Nonhuman Agency within the Apocalypse

When we think of the apocalypse, we usually think of it as the end of the world as we humans know it. This perspective has been popularised by the humanist movements of the Renaissance period, when scholars and philosophers alike championed the Promethean beliefs of human progress and mankind at the centre of the universe. While apocalyptic texts have commonly followed these human-centric narratives, an emerging category of post-humanist narratives have sought to empower the nonhuman rather than humanity and to dethrone mankind as the central focus. In other words, the apocalypse can be thought of as a nonhuman story.

In this issue, the authors add to the ongoing post-humanist discussion on apocalyptic texts by exploring the different capacities for agency in nonhuman actors, which arise even despite the apocalyptic environment.

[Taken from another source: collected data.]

/-- RANGE_SPLIT in a cluster (02 R39; 13 R288). -/
def State.split (s : State) (g : Nat) : State :=
  match (s.cluster g).longest with
  | none => s
  | some (d, i) =>
    let mid := d.next + d.grain * ((d.hi - d.next) / (2 * d.grain))
    if mid = d.next then s
    else
      let s := s.modCluster g (fun c => { c with descs := setAt c.descs i { d with hi := mid } })
      s.headInsert (g / 12) d.node (leBytes mid 8 ++ leBytes d.hi 8 ++ leBytes d.grain 4 ++ leBytes 0 12) d.depth d.family g

/-- WORK_REQUEST of a core (02 R39). -/
def execWorkRequest (c : Nat) (s : State) : Out :=
  .next (if c < 192 ∧ s.asksWork c && !s.servesCore c && !s.boundWaits (clusterOf c) then s.split (clusterOf c) else s)

/-! ## Stealing (R299, R300) -/

/-- The queues of a node are never stolen from (R300). -/
def State.unstealable (s : State) (n : Node) (node : Nat) : Bool :=
  n.kind == kindRange || n.deadline || s.tileOrdered n node || n.kind == kindCommand || n.kind == kindScanout || n.kind == kindSensor

/-- Steals in flight to a die of a node. -/
def State.stealing (s : State) (die node : Nat) : Bool :=
  s.net.any (fun m => match m.msg with | .steal d n _ => d == die && n == node | _ => false)

/-- The k youngest eligible entries split from a queue, given youngest first. -/
def takeYoungest (l : List QEntry) (k : Nat) : List QEntry × List QEntry :=
  match l, k with
  | l, 0 => ([], l)
  | [], _ => ([], [])
  | e :: rest, k + 1 =>
    if e.open? && !e.cmark then
      let r := takeYoungest rest k
      (e :: r.1, r.2)
    else
      let r := takeYoungest rest (k + 1)
      (r.1, e :: r.2)

/-- STEAL_CHECK of a node by the scheduler of a die (R299, R300). -/
def stealCheckStep (die node : Nat) (s : State) : State :=
  match s.node? node, s.queue? die node, s.queue? (1 - die) node with
  | some n, some mine, some other =>
    let count := (other.entries.filter (fun e => e.open? && !e.cmark)).length
    let k := min (min (count / 2) 1024) mine.free.toNat
    let idle := (List.range 96).any (fun c => s.asksWork (96 * die + c))
    if die ≤ 1 && !s.unstealable n node && mine.avail = [] && idle && decide (count > 256 ∧ k > 0) && !s.stealing die node then
      let r := takeYoungest other.entries.reverse k
      let held := (r.1.filter (fun e => e.sideb != [])).length
      let s := s.modQueue (1 - die) node (fun q => { q with qtail := (q.qtail + 2 ^ 32 - k) % 2 ^ 32, entries := r.2.reverse })
      (s.modDie (1 - die) (fun d => { d with sidebands := d.sidebands - held })).send (.steal die node r.1.reverse)
    else s
  | _, _, _ => s

/-- STEAL_CHECK (R299). -/
def execStealCheck (die : Nat) (node : Nat) (s : State) : Out := .next (stealCheckStep die node s)

/-- Stolen records appended with new SEQ values, in their order. -/
def State.appendStolen (s : State) (die node : Nat) (es : List QEntry) : State :=
  match es with
  | [] => s
  | e :: rest =>
    let seq := (s.die die).seq
    let held := b2n (e.sideb != [])
    let s := s.modDie die (fun d => { d with seq := (d.seq + 1) % 2 ^ 32, sidebands := d.sidebands + held })
    (s.modQueue die node (fun q =>
      { q with qtail := (q.qtail + 1) % 2 ^ 32, entries := q.entries ++ [{ e with seq := seq, spilled := q.ringFull }] })).appendStolen
      die node rest

/-- STEAL_ARRIVAL of a message (R300): it waits while the free capacity does not cover it. -/
def stealArrivalStep (i : Nat) (s : State) : State :=
  match s.arrives i with
  | some m =>
    (match m.msg with
     | .steal die node es =>
       (match s.queue? die node with
        | some q => if (es.length : Int) ≤ q.free then (s.taken i).appendStolen die node es else s
        | none => s)
     | _ => s)
  | none => s

/-- STEAL_ARRIVAL (R300). -/
def execStealArrival (i : Nat) (s : State) : Out := .next (stealArrivalStep i s)

end Sys2Proof.Machine
end

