/-- The counter of a page, allocated when it has none: in a free place or that of the least recently used (R226). -/
def allocRw (l : List RwCounter) (page now : Nat) : List RwCounter :=
  if l.any (fun c => c.page == page) then l
  else
    let c : RwCounter := { page := page, count := 0, start := now, hold := 0, used := now }
    if l.length < 2048 then l ++ [c]
    else
      match minBy (fun c => c.used) l with
      | some v => (l.filter (fun x => x.page != v.page)) ++ [c]
      | none => l ++ [c]

/-- REMOTE_WRITE_COUNT (R226): one remote write to a page counted at its home die's Saddle ingress. -/
def remoteWriteCountStep (die page : Nat) (s : State) : State :=
  let d := s.die die
  if !d.rwPend.contains page || (s.leaving page).isSome then s
  else
    let s := s.modDie die (fun d => { d with rwPend := d.rwPend.erase page })
    if s.homeOf die (page * 16384) ≠ die then s
    else
      let l := (allocRw d.rw page s.cycle).map (fun c => if c.page = page then c.count1 s.cycle else c)
      let c := (l.find? (fun c => c.page == page)).getD { page := page, count := 0, start := 0, hold := 0, used := 0 }
      let inC := s.ranges.any (fun r => r.2.2.valid && r.2.2.active && r.2.2.pages.contains (page * 16384))
      let full := decide (c.count ≥ 4096)
      let go := full && !inC && decide (s.cycle - c.hold ≥ 2 ^ 20) && decide (d.migrating.length < 4)
      let k := if full then (if go then 0 else 4095) else c.count
      let s := s.modDie die (fun d => { d with rw := l.map (fun c => if c.page = page then { c with count := k } else c) })
      if go then s.startMigration die page else s

/-- REMOTE_WRITE_COUNT (R226). -/
def execRemoteWriteCount (die : Nat) (page : Nat) (s : State) : Out := .next (remoteWriteCountStep die page s)

/-- A request stands at the old home of a migrating page. -/
def State.atOldHome (s : State) (n : NetMsg) : Bool :=
  match n.msg.request with
  | some (core, line) =>
    (match s.leaving (line / 16384) with | some d => !n.fwd && s.homeOf (dieOf core) line == d | none => false)
  | none => false

/-- MIGRATION_FORWARD (R227 item 2): a request that reaches an M line at the old home goes on to the new one, under a number
that keeps the order of arrival. -/
def migrationForwardStep (i : Nat) (s : State) : State :=
  match s.arrives i with
  | none => s
  | some n =>
    if s.atOldHome n then
      { s with
        nextId := s.nextId + 1
        net := s.net.map (fun (m : NetMsg) => if m.id = n.id then { m with fwd := true, id := s.nextId } else m) }
    else s

/-- MIGRATION_FORWARD (R227). -/
def execMigrationForward (i : Nat) (s : State) : Out := .next (migrationForwardStep i s)

/-- A page's home in one die's table changed to the other die. -/
def flipHome (l : List Nat) (page : Nat) : List Nat :=
  if l.contains page then l.filter (fun p => p != page) else insertAsc page l

/-- Entries installed at the new home. -/
def State.installDir (s : State) (es : List (Nat × DirEntry)) : State :=
  match es with
  | [] => s
  | (line, e) :: rest => (s.modDir line (fun _ => e)).installDir rest

/-- MIGRATION_INSTALL (R227 items 3 and 4): the new home installs the entries and its die updates its table. -/
def migrationInstallStep (i : Nat) (s : State) : State :=
  match s.arrives i with
  | none => s
  | some n =>
    match n.msg with
    | .migrate page die es =>
      ((s.taken i).installDir es).modDie die (fun d => { d with homes := flipHome d.homes page })
    | _ => s

/-- MIGRATION_INSTALL (R227). -/
def execMigrationInstall (i : Nat) (s : State) : Out := .next (migrationInstallStep i s)

/-- The counter of a page that has just migrated to a die, with HOLD set (R226, R227 item 5). -/
def holdRw (l : List RwCounter) (page now : Nat) : List RwCounter :=
  (allocRw l page now).map (fun c => if c.page = page then { c with hold := now } else c)

/-- MIGRATION_POINTER_RETIRE of a page (R227 items 4 and 5): the old home's die updates its table after the new home's, and
with no forwarded request in flight the pointers retire. -/
def pointerRetireStep (page : Nat) (s : State) : State :=
  match s.leaving page with
  | none => s
  | some d =>
    if s.moving page then s
    else
      let s := if s.homeOf d (page * 16384) = d then s.modDie d (fun x => { x with homes := flipHome x.homes page }) else s
      if s.forwards page != [] then s
      else
        (s.modDie d (fun x => { x with migrating := x.migrating.filter (fun p => p != page) })).modDie (1 - d)
          (fun x => { x with rw := holdRw x.rw page s.cycle })

/-- MIGRATION_POINTER_RETIRE (R227). -/
def execMigrationPointerRetire (i : Nat) (s : State) : Out := .next (pointerRetireStep i s)

/-! ## The host's snoops and page walks (10 R230; 15 R346, R347) -/

/-- HOST_SNOOP_INVALIDATE of a line (R230): each device sharer gets DROP, with the fill if that is still on its way, and the
host's write for which it took the line
reaches host memory (09 R212): `bytes` by their offsets. -/
def hostSnoopStep (line : Nat) (bytes : List (Nat × Byte)) (s : State) : State :=
  if isHostPa line && line % 128 == 0 then
    let mark (n : NetMsg) : NetMsg :=
      match n.msg with
      | .fill c l d _ => if l = line then { n with msg := .fill c l d true } else n
      | _ => n
    { s.putBytes line (bytes.filter (fun b => decide (b.1 < 128))) with
      cores := s.cores.map (fun (c : Core) => c.modLine line (fun x => { x with drop := true })), net := s.net.map mark }
  else s

/-- HOST_SNOOP_INVALIDATE (R230). -/
def execHostSnoopInvalidate (line : Nat) (bytes : List (Nat × Byte)) (s : State) : Out := .next (hostSnoopStep line bytes s)

/-- PAGE_WALK (15 R346, R347): the leaf of an address reaches the TLBs of the cores of a die that run waves. -/
def pageWalkStep (die va : Nat) (s : State) : State :=
  match walk s.mem (s.die die).ptroot va with
  | .leaf e =>
    if inWindow va then s
    else
      let runs (c : Nat) : Bool := dieOf c == die && s.allWaves.any (fun w => w.core == c && decide (w.status = .running))
      { s with cores := s.cores.zipIdx.map (fun p =>
          if runs p.2 && (p.1.tlb.find? (fun x => x.covers va)).isNone then { p.1 with tlb := p.1.tlb ++ [e] } else p.1) }
  | _ => s

/-- PAGE_WALK (15 R346, R347). -/
def execPageWalk (die : Nat) (va : Nat) (s : State) : Out := .next (pageWalkStep die va s)

end Sys2Proof.Machine
end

While humanist texts center around human agency and power, we challenge these narratives by rewriting the apocalypse as a nonhuman story—thus bringing light to the potential for nonhuman power and agency. Nonhuman and even inanimate entities like nature, technology, and the train have now been reimagined as powerful, agentic figures in our articles. In a sense, the nonhuman is the main character. 

Firstly, Mah Xiao Yu explores in her article An infinite amount of hope, but not for us: posthumanism and beautiful post-apocalyptic landscapes in The Last of Us how, against expectations, beautiful natural landscapes in post-apocalyptic texts do not create a narrative that is friendly to the human. In fact, she argues that they deliver a message on the irrationality of humanity’s survival since, when juxtaposed against the beauty and resilience of post-apocalyptic landscapes, humanity is revealed to be transient, self-destructive, and ultimately insignificant.

Other than recognising nature’s inherent capacity for agency, we can also turn to the robotic or the technological to study the presence of agency in apocalyptic texts. In Chong Shin Ee’s Human and Nonhuman Agency in WALL-E: The Role of Posthumanism in the Resolution of the Post-Apocalyptic Crisis, robotic agency and its relationship with humanity is examined. Instead of robots being the technological slaves to humanity, we see that WALL-E recognises and encourages both human and nonhuman agencies to develop, in order to establish a sense of recuperation and recovery in the desolate, post-apocalyptic climate. In that sense, WALL-E suggests to us that all parties, the human and the nonhuman, have the responsibility to harness their individual agency to save themselves from an apocalypse of their own making.

Thereafter, Sum Hung Yee’s article The Passive Protagonist: Assessing the agency of trains as opposed to the human protagonist within the narrative of Train to Busan explores the nonhuman agency of the train, which appears throughout the zombie film and serves as the setting for most of the film.. In his essay, Hung Yee questions the seemingly unimportant role of the inanimate and nonhuman train in contrast to the human protagonist, arguing that this assumption is false. Indeed, he further argues that the importance of the human protagonist may even be usurped by that of the nonhuman train.

Lastly, we can question whether the human and nonhuman are necessarily distinct and separate entities. Could we uncover the nonhuman within the human? In Reimagining (Human) Nature in the Apocalypse: Negotiating Agency through Posthumanism in Mockingjay, Rachel Eng navigates how human agents are directed by deterministic forces of human nature, which does not entirely deprive the human of agency. Exploring Mockingjay through posthumanist analysis allows us to understand the interdependence between human and nonhuman agencies in the apocalypse.